Speech and NLP pipeline upgrades

Speech Pipeline: Optimized for robustness and computational efficiency.
- Keyword Spotting: Implemented using Porcupine, a fast detector commonly used to spot 'Frida', our robot's name.
- Voice Activity Detection: Captures audio using Silero VAD to ensure a voice is present.
- Speech-to-Text: Audio inferred with Faster-whisper.
  - Outputs raw text which is to be interpreted as commands by an LLM.
  - A benchmark was made to compare whisper with faster-whisper alternatives which improved transcription time by half in most cases.

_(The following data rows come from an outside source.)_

-- ==== Sys2Proof/Machine/Fields.lean ====
section
/-! DEFINITION. A name for every register field of the management space, from the same field tables as the register
map: `n` is the instance of the page's unit, `p` the index of the path that a banked register belongs to, `w` the value
of the window's select, `i` the index of the register in its array. -/

namespace Sys2Proof.Machine.F

/-! 18_power_clocks_start.md: CHIP_ID, template GLOBAL0. -/

def CHIP_ID_PART : Fld := ⟨0, 0x40, 16, 16, 0x4832⟩
def CHIP_ID_REV : Fld := ⟨0, 0x40, 8, 8, 160⟩
def CHIP_ID_GRADE : Fld := ⟨0, 0x40, 0, 8, 1⟩
def SERIAL_LO_SERIAL : Fld := ⟨0, 0x44, 0, 32, 0⟩
def SERIAL_HI_SERIAL : Fld := ⟨0, 0x48, 0, 32, 0⟩
def RST_CAUSE_RAIL : Fld := ⟨0, 0x4c, 8, 8, 0⟩
def RST_CAUSE_CAUSE : Fld := ⟨0, 0x4c, 0, 4, 0⟩
def RST_CMD_KEY : Fld := ⟨0, 0x50, 8, 8, 0⟩
def RST_CMD_SHUTDOWN : Fld := ⟨0, 0x50, 1, 1, 0⟩
def RST_CMD_WARM : Fld := ⟨0, 0x50, 0, 1, 0⟩
def START_STAT_SLOT : Fld := ⟨0, 0x54, 8, 1, 0⟩
def START_STAT_PHASE : Fld := ⟨0, 0x54, 0, 3, 0⟩
def START_US_US : Fld := ⟨0, 0x58, 0, 32, 0⟩
def BOOT_CTRL_WDOG_S : Fld := ⟨0, 0x5c, 8, 8, 2⟩
def BOOT_CTRL_RECOVERY_EN : Fld := ⟨0, 0x5c, 1, 1, 1⟩
def BOOT_CTRL_SLOT_PREF : Fld := ⟨0, 0x5c, 0, 1, 0⟩
def WARM_COUNT_COUNT : Fld := ⟨0, 0x60, 0, 32, 0⟩

/-! 19_keys_lifecycle.md: LC_STAT, template GLOBAL1. -/

def LC_STAT_NEXT : Fld := ⟨0, 0x1040, 8, 3, 0⟩
def LC_STAT_PENDING : Fld := ⟨0, 0x1040, 4, 1, 0⟩
def LC_STAT_STATE : Fld := ⟨0, 0x1040, 0, 3, 0⟩
def LC_REQ_KEY : Fld := ⟨0, 0x1044, 8, 8, 0⟩
def LC_REQ_TARGET : Fld := ⟨0, 0x1044, 0, 3, 0⟩
def LC_WORDS_BLOWN : Fld := ⟨0, 0x1048, 0, 8, 0⟩
def JTAG_STAT_LEVEL : Fld := ⟨0, 0x104c, 0, 2, 0⟩

/-! 02_management_space.md: TXN_OPEN, template GLOBAL2. -/

def TXN_OPEN_TAG : Fld := ⟨0, 0x2040, 0, 16, 0⟩
def TXN_CUR_TAG (p : Nat) : Fld := ⟨p + 1, 0x2044, 0, 16, 0⟩
def TXN_PARAM_LO_VALUE (p : Nat) : Fld := ⟨p + 1, 0x2048, 0, 32, 0⟩
def TXN_PARAM_HI_VALUE (p : Nat) : Fld := ⟨p + 1, 0x204c, 0, 32, 0⟩
def TXN_COMMIT_SO : Fld := ⟨0, 0x2050, 24, 3, 0⟩
def TXN_COMMIT_DIR : Fld := ⟨0, 0x2050, 23, 1, 0⟩
def TXN_COMMIT_AXIS : Fld := ⟨0, 0x2050, 20, 3, 0⟩
def TXN_COMMIT_COND : Fld := ⟨0, 0x2050, 16, 4, 0⟩
def TXN_COMMIT_GEN : Fld := ⟨0, 0x2050, 12, 4, 0⟩
def TXN_COMMIT_SLOT : Fld := ⟨0, 0x2050, 0, 3, 0⟩
def TXN_ABORT_GEN : Fld := ⟨0, 0x2054, 12, 4, 0⟩
def TXN_ABORT_SLOT : Fld := ⟨0, 0x2054, 0, 3, 0⟩
def CFG_SEQ_COUNT : Fld := ⟨0, 0x2058, 0, 32, 0⟩
def TXN_IDLE_LIMIT_MS : Fld := ⟨0, 0x205c, 0, 16, 100⟩
def FM_PATH_REQ : Fld := ⟨0, 0x2060, 0, 8, 255⟩
def ACC_ERR_COUNT_COUNT : Fld := ⟨0, 0x2064, 0, 32, 0⟩
def ACC_ERR_LOG_REASON : Fld := ⟨0, 0x2068, 8, 4, 0⟩
def ACC_ERR_LOG_REQ : Fld := ⟨0, 0x2068, 0, 8, 255⟩
def ACC_ERR_ADDR_OFFSET : Fld := ⟨0, 0x206c, 0, 26, 0⟩
def CTIME_LO_NS : Fld := ⟨0, 0x2070, 0, 32, 0⟩
def CTIME_HI_NS : Fld := ⟨0, 0x2074, 0, 32, 0⟩
def TXN_STAT_COUNT (i : Nat) : Fld := ⟨0, 0x2080 + 4 * i, 16, 13, 0⟩
def TXN_STAT_OPENER (i : Nat) : Fld := ⟨0, 0x2080 + 4 * i, 8, 8, 255⟩
def TXN_STAT_GEN (i : Nat) : Fld := ⟨0, 0x2080 + 4 * i, 4, 4, 0⟩
def TXN_STAT_QUAR (i : Nat) : Fld := ⟨0, 0x2080 + 4 * i, 3, 1, 0⟩
def TXN_STAT_STATE (i : Nat) : Fld := ⟨0, 0x2080 + 4 * i, 0, 3, 0⟩
def TXN_RESULT_SEQ (i : Nat) : Fld := ⟨0, 0x20a0 + 4 * i, 8, 24, 0⟩
def TXN_RESULT_GEN (i : Nat) : Fld := ⟨0, 0x20a0 + 4 * i, 4, 4, 0⟩
def TXN_RESULT_RESULT (i : Nat) : Fld := ⟨0, 0x20a0 + 4 * i, 0, 4, 0⟩
def STALE_COUNT_COUNT (i : Nat) : Fld := ⟨0, 0x20c0 + 4 * i, 0, 32, 0⟩

/-! 03_timebases.md: CLK_CTRL, template TIME0. -/

def TIME0_CLK_CTRL_PPS_SEL : Fld := ⟨0, 0x10040, 2, 2, 0⟩
def TIME0_CLK_CTRL_SERVO_SRC : Fld := ⟨0, 0x10040, 0, 2, 0⟩
def INCR_ADJ_ADJ : Fld := ⟨0, 0x10044, 0, 32, 0⟩
def NOW_LO_NS : Fld := ⟨0, 0x10048, 0, 32, 0⟩
def NOW_HI_NS : Fld := ⟨0, 0x1004c, 0, 32, 0⟩
def NOW_FRAC_FRAC : Fld := ⟨0, 0x10050, 0, 32, 0⟩
def STEP_LO_NS : Fld := ⟨0, 0x10054, 0, 32, 0⟩
def STEP_HI_NS : Fld := ⟨0, 0x10058, 0, 32, 0⟩
def STEP_GO_GO : Fld := ⟨0, 0x1005c, 0, 1, 0⟩
def SLEW_PPM_PPM : Fld := ⟨0, 0x10060, 0, 11, 0x1f4⟩
def TIME0_CLK_STAT_SLAVE_PORT : Fld := ⟨0, 0x10064, 8, 6, 63⟩
def TIME0_CLK_STAT_GM : Fld := ⟨0, 0x10064, 4, 1, 0⟩
def TIME0_CLK_STAT_SERVO : Fld := ⟨0, 0x10064, 2, 2, 0⟩
def TIME0_CLK_STAT_COLD : Fld := ⟨0, 0x10064, 1, 1, 0⟩
def TIME0_CLK_STAT_SLEWING : Fld := ⟨0, 0x10064, 0, 1, 0⟩
def SLEW_REMAIN_NS : Fld := ⟨0, 0x10068, 0, 32, 0⟩
def STEP_COUNT_COUNT : Fld := ⟨0, 0x1006c, 0, 32, 0⟩
def TIME0_LATE_COUNT_COUNT : Fld := ⟨0, 0x10070, 0, 32, 0⟩
def PTP_CTRL_PRIORITY2 : Fld := ⟨0, 0x10074, 24, 8, 128⟩
def PTP_CTRL_PRIORITY1 : Fld := ⟨0, 0x10074, 16, 8, 128⟩
def PTP_CTRL_DOMAIN : Fld := ⟨0, 0x10074, 8, 8, 0⟩
def PTP_CTRL_ONE_STEP : Fld := ⟨0, 0x10074, 2, 1, 0⟩
def PTP_CTRL_PROFILE : Fld := ⟨0, 0x10074, 0, 2, 0⟩
def PTP_DOCK_EN_EN : Fld := ⟨0, 0x10078, 0, 16, 0⟩
def PTP_DOOR_EN_EN : Fld := ⟨0, 0x1007c, 0, 32, 0⟩

/-! 03_timebases.md: ASYM_IN, template TIME1. -/

def ASYM_IN_PS (i : Nat) : Fld := ⟨0, 0x11040 + 8 * i, 0, 32, 0⟩
def ASYM_EG_PS (i : Nat) : Fld := ⟨0, 0x11044 + 8 * i, 0, 32, 0⟩
def PIN_OFS_PS (i : Nat) : Fld := ⟨0, 0x11240 + 4 * i, 0, 32, 0⟩

/-! 03_timebases.md: TCTRL, template TIME2. -/

def TCTRL_DISARM (i : Nat) : Fld := ⟨0, 0x12040 + 32 * i, 11, 1, 0⟩
def TCTRL_ARM (i : Nat) : Fld := ⟨0, 0x12040 + 32 * i, 10, 1, 0⟩
def TCTRL_ACTIVE (i : Nat) : Fld := ⟨0, 0x12040 + 32 * i, 8, 1, 0⟩
def TCTRL_DIR (i : Nat) : Fld := ⟨0, 0x12040 + 32 * i, 7, 1, 0⟩
def TCTRL_AXIS (i : Nat) : Fld := ⟨0, 0x12040 + 32 * i, 4, 3, 0⟩
def TCTRL_POL (i : Nat) : Fld := ⟨0, 0x12040 + 32 * i, 3, 1, 0⟩
def TCTRL_MODE (i : Nat) : Fld := ⟨0, 0x12040 + 32 * i, 0, 3, 0⟩
def TWIDTH_CYCLES (i : Nat) : Fld := ⟨0, 0x12044 + 32 * i, 0, 24, 1⟩
def TPARAM_LO_VALUE (i : Nat) : Fld := ⟨0, 0x12048 + 32 * i, 0, 32, 0⟩
def TPARAM_HI_VALUE (i : Nat) : Fld := ⟨0, 0x1204c + 32 * i, 0, 32, 0⟩
def TPERIOD_LO_VALUE (i : Nat) : Fld := ⟨0, 0x12050 + 32 * i, 0, 32, 0⟩
def TPERIOD_HI_VALUE (i : Nat) : Fld := ⟨0, 0x12054 + 32 * i, 0, 32, 0⟩
def TLEAD_NS (i : Nat) : Fld := ⟨0, 0x12058 + 32 * i, 0, 32, 0⟩
def TSTAT_FIRE_COUNT (i : Nat) : Fld := ⟨0, 0x1205c + 32 * i, 16, 16, 0⟩
def TSTAT_OUTPUT (i : Nat) : Fld := ⟨0, 0x1205c + 32 * i, 2, 1, 0⟩
def TSTAT_LATE (i : Nat) : Fld := ⟨0, 0x1205c + 32 * i, 1, 1, 0⟩
def TSTAT_ARMED (i : Nat) : Fld := ⟨0, 0x1205c + 32 * i, 0, 1, 0⟩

  - This model allows the use of hot words which are high probability words to be interpreted depending on the context of the task that the robot is performing, resulting in higher transcription accuracy.
NLP Pipeline:
- Processes interpreted text into robot-executable commands.
- Embeds actions for semantic matching when exact matches are unavailable.